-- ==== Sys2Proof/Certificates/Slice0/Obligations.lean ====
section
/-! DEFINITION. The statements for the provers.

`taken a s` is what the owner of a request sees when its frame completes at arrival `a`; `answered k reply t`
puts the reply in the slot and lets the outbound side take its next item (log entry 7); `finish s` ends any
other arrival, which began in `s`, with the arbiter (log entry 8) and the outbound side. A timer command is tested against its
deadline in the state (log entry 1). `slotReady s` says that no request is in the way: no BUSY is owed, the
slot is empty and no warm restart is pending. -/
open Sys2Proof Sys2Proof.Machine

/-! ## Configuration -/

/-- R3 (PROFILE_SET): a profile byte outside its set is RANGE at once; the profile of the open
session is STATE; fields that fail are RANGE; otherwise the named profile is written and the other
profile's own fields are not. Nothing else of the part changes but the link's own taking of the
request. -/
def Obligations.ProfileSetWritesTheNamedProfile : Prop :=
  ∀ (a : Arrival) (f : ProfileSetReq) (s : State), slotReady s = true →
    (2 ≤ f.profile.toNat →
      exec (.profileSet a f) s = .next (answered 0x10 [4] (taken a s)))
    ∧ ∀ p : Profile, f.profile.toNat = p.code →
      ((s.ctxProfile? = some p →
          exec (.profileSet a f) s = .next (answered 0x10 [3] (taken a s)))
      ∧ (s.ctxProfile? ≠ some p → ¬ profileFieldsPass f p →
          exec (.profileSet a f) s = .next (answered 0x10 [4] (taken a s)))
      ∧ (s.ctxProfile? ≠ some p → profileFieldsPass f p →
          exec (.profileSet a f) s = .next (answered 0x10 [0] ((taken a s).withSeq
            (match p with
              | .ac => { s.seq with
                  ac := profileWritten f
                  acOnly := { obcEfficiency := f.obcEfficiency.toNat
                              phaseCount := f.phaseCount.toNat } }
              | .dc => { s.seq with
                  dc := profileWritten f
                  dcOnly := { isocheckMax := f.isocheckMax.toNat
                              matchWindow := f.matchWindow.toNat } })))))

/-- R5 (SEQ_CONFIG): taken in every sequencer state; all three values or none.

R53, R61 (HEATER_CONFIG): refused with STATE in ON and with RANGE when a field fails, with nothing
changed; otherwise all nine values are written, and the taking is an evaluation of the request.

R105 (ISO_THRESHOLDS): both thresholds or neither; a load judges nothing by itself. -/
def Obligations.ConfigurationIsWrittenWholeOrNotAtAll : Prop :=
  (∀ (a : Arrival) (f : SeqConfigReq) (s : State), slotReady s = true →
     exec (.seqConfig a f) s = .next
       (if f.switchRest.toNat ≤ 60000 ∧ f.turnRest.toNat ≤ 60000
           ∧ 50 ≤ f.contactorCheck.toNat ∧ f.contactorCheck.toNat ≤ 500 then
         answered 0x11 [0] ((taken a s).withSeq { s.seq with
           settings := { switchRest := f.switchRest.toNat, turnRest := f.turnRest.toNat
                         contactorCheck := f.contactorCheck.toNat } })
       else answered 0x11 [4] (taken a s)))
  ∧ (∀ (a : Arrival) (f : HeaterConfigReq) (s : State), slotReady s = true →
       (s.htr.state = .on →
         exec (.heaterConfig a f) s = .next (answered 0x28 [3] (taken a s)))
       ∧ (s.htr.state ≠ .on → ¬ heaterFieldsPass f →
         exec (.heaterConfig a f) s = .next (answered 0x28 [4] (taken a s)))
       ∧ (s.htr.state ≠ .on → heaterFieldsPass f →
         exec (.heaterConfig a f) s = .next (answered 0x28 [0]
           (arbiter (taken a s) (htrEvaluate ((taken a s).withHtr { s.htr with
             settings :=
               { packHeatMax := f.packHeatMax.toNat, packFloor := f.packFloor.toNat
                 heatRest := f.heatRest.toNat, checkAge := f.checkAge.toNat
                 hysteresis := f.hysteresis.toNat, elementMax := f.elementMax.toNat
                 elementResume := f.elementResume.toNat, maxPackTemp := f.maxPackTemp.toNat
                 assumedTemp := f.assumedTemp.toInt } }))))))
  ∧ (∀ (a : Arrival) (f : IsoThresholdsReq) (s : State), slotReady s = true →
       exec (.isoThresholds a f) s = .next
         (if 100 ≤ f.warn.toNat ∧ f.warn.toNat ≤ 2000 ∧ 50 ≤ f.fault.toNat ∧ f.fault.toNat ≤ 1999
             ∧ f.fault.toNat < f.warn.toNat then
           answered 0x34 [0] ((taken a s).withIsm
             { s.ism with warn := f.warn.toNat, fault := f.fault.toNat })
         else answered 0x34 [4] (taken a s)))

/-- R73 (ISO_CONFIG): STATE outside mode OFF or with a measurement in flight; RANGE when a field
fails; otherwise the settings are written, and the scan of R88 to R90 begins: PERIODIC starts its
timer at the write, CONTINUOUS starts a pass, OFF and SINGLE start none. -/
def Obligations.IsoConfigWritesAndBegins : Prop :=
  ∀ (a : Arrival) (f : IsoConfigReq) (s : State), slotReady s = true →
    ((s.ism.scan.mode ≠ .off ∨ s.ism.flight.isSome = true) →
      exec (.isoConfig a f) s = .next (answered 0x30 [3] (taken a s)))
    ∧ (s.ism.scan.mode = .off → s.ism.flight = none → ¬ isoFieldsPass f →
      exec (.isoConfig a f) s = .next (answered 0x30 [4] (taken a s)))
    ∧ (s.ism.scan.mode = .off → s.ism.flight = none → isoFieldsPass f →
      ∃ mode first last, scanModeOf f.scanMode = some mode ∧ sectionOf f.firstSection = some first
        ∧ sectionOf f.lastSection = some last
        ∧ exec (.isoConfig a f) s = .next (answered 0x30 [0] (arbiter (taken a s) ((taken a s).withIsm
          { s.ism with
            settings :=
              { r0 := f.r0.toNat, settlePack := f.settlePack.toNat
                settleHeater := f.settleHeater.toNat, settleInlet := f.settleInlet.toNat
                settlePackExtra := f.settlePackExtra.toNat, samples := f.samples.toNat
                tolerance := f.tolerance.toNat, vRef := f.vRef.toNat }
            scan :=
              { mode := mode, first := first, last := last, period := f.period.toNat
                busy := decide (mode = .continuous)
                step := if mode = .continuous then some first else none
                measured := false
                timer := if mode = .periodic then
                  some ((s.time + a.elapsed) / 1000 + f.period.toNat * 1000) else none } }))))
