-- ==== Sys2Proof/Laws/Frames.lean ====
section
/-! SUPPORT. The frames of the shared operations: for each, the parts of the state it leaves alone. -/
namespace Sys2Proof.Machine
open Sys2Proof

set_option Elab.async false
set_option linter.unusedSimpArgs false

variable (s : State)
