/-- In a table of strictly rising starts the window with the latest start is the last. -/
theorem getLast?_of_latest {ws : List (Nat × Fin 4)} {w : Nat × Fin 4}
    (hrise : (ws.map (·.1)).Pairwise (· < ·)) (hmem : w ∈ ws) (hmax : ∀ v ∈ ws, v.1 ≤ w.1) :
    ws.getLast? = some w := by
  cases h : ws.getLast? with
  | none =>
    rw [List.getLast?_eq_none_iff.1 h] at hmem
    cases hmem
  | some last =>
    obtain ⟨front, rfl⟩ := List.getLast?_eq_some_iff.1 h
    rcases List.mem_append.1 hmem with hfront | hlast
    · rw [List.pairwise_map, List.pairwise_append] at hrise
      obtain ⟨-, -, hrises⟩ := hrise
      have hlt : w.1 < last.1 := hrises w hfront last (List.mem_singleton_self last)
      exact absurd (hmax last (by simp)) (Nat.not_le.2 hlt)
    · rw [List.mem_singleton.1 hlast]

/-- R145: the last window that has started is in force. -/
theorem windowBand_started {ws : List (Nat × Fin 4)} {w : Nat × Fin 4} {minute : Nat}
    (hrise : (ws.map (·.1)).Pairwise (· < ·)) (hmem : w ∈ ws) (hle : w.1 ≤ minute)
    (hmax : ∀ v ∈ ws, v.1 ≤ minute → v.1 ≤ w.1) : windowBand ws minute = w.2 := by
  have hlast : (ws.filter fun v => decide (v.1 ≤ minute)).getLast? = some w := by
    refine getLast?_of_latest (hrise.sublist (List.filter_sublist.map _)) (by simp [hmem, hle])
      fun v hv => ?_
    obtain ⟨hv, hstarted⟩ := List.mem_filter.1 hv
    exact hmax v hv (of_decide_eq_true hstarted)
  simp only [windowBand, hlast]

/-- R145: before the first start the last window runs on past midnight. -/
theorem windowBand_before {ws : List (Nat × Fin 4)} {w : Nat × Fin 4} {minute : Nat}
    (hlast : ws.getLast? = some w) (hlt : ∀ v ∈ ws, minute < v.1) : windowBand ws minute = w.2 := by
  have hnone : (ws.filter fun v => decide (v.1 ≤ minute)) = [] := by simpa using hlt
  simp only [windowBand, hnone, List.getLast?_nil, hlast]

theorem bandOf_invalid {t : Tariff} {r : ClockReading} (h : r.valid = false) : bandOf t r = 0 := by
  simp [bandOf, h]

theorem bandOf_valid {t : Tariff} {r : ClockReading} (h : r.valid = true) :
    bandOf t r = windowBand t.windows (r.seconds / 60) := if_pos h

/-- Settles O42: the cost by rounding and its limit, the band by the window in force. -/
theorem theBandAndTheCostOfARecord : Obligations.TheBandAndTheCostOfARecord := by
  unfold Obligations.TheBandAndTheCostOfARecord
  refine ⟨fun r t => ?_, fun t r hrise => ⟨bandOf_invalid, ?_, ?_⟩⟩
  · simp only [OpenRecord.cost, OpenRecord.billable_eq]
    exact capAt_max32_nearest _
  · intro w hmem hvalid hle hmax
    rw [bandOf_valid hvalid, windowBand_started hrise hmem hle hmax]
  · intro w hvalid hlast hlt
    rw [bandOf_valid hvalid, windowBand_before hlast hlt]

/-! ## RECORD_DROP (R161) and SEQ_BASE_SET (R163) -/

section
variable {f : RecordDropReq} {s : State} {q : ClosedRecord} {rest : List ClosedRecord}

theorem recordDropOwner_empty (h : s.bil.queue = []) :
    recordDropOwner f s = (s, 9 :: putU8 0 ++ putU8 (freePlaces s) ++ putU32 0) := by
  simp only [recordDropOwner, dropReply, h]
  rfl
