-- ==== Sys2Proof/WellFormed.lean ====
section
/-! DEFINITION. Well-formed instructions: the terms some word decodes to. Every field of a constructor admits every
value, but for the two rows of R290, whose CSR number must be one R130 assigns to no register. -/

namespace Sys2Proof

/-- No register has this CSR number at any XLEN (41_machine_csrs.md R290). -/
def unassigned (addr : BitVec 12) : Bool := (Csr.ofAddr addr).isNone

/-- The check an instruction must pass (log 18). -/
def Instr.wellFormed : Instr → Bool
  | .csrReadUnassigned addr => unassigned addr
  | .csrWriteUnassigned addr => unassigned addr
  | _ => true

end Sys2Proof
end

> Task
The lines to return are those holding the string "withSeq" anywhere in the listing above.

> Solution for this task
          exec (.profileSet a f) s = .next (answered 0x10 [0] ((taken a s).withSeq
         answered 0x11 [0] ((taken a s).withSeq { s.seq with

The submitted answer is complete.